Gradually, all the real and imagined shortcomings made their burning presence felt in my life. I became uncomfortable being seen wearing a Salwar Kameez by any Loreto girl lest they should think that I was unfashionable. I wore my hair according to the latest trends or at least attempted to. My school bags never weighed more than the school diary in case the Jansport appear misshapen due to the weight of more books. I even raised hells at home to acquire a smartphone in order to make a Facebook account, the lack of which was making me feel acutely inadequate among my friends. These were the considerations that usually constituted my selfhood. As one can conclude I was a wee-bit troublesome but I was also deeply troubled.

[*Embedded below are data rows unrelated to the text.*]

-- ==== Sys2Proof/Tests/Slice0.lean ====
section
/-! SUPPORT. The tests: the spec's own worked examples, ill-formed operands that `WellFormed` refuses, and for each statement of
`Certificates/Slice0/Obligations.lean` a witness, clause by clause, that its hypotheses can be met together. -/

namespace Sys2Proof.Tests

set_option Elab.async false

open Sys2Proof Sys2Proof.Machine

/-! ### Deciding what a request meets -/

/-- Does a unit hear a request: `Dev.hears` as a Bool. -/
def heardB (d : Dev) (e : Env) : Bool :=
  d.hearsFrame e && d.takes e && (e.via = .lp || (e.version = 1 &&
    match d.purgeReplay.srv.replay.find? (fun x => sameSource x.who e) with
    | some x => x.txns.all (·.txn != e.txn)
    | none => decide (d.purgeReplay.srv.replay.length < d.replayCap)))

theorem hears_of {d : Dev} {e : Env} (h : heardB d e = true) : d.hears e := by
  unfold heardB at h
  simp only [Bool.and_eq_true, Bool.or_eq_true, decide_eq_true_eq] at h
  refine ⟨h.1.1, h.1.2, fun hv => ?_⟩
  rcases h.2 with h2 | ⟨h2, h3⟩
  · exact absurd h2 hv
  · refine ⟨h2, ?_⟩
    split at h3
    · exact h3
    · exact of_decide_eq_true h3

/-- `Dev.accepts` as a Bool. -/
def acceptsB (d : Dev) (e : Env) (i s v : Nat) : Bool :=
  heardB d e && d.serves i && (e.via != .lp || !e.user) &&
  match d.cfg.rowOf i s with
  | some r => r.acc != .ro && r.acc != .res && !r.ty.isBlob && r.admits v && decide (v < 2 ^ (8 * r.ty.size)) && !d.cmdRuns r i s
  | none => false

theorem accepts_of {d : Dev} {e : Env} {i s v : Nat} (h : acceptsB d e i s v = true) : d.accepts e i s v := by
  unfold acceptsB at h
  simp only [Bool.and_eq_true, Bool.or_eq_true, bne_iff_ne, ne_eq, Bool.not_eq_true'] at h
  obtain ⟨⟨⟨h1, h2⟩, h3⟩, h4⟩ := h
  refine ⟨hears_of h1, h2, fun hv => h3.resolve_left (fun hn => hn hv), ?_⟩
  split at h4
  · rename_i r hr
    simp only [Bool.and_eq_true, bne_iff_ne, ne_eq, Bool.not_eq_true', decide_eq_true_eq] at h4
    obtain ⟨⟨⟨⟨⟨a, b⟩, c⟩, f⟩, g⟩, k⟩ := h4
    exact ⟨r, hr, a, b, c, f, g, k⟩
  · cases h4

/-- `Dev.acceptsDomain` as a Bool. -/
def acceptsDomainB (d : Dev) (e : Env) (i s : Nat) (bs : Bytes) : Bool :=
  heardB d e && e.via != .lp && d.serves i && d.nextSegment e i s 0 &&
  match d.cfg.rowOf i s with
  | some r => decide (bs.length ≤ r.size) && !d.cmdRuns r i s
  | none => false

theorem acceptsDomain_of {d : Dev} {e : Env} {i s : Nat} {bs : Bytes} (h : acceptsDomainB d e i s bs = true) :
    d.acceptsDomain e i s bs := by
  unfold acceptsDomainB at h
  simp only [Bool.and_eq_true, bne_iff_ne, ne_eq] at h
  obtain ⟨⟨⟨⟨h1, h2⟩, h3⟩, h4⟩, h5⟩ := h
  refine ⟨hears_of h1, h2, h3, h4, ?_⟩
  split at h5
  · rename_i r hr
    simp only [Bool.and_eq_true, decide_eq_true_eq, Bool.not_eq_true'] at h5
    exact ⟨r, hr, h5.1, h5.2⟩
  · cases h5

theorem forall_some {α : Type} {o : Option α} {p : α → Prop} [DecidablePred p] (h : o.all (fun x => decide (p x)) = true) :
    ∀ t, o = some t → p t := by
  rintro t rfl
  simpa using h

As an undergraduate and onwards, I was suddenly and overwhelmingly bombarded with the intellectual environment of the metropolitan. It didn’t take much for me to become gapingly enamoured by ‘discourses,’ dialogue and debates. Smugly, I assumed a personality that made my past self to feel as though the latter belonged to a nebulous realm far away. At some point in my life it became crucial to not merely purge my ignorance but also to banish the indifference that came with it. So, I tried to remedy that by asking questions to my maternal grandfather if he still has any recollections of living in Lhasa before he came to India. I started wondering how his people, the Tibetan Muslims, were perceived in their new homes, peculiar as their combination of being at once a Tibetan and a Muslim might have seemed to others. I began to ask questions of my Bihari grandfather from my paternal heritage whose image as a reclined asthmatic man is etched in my mind.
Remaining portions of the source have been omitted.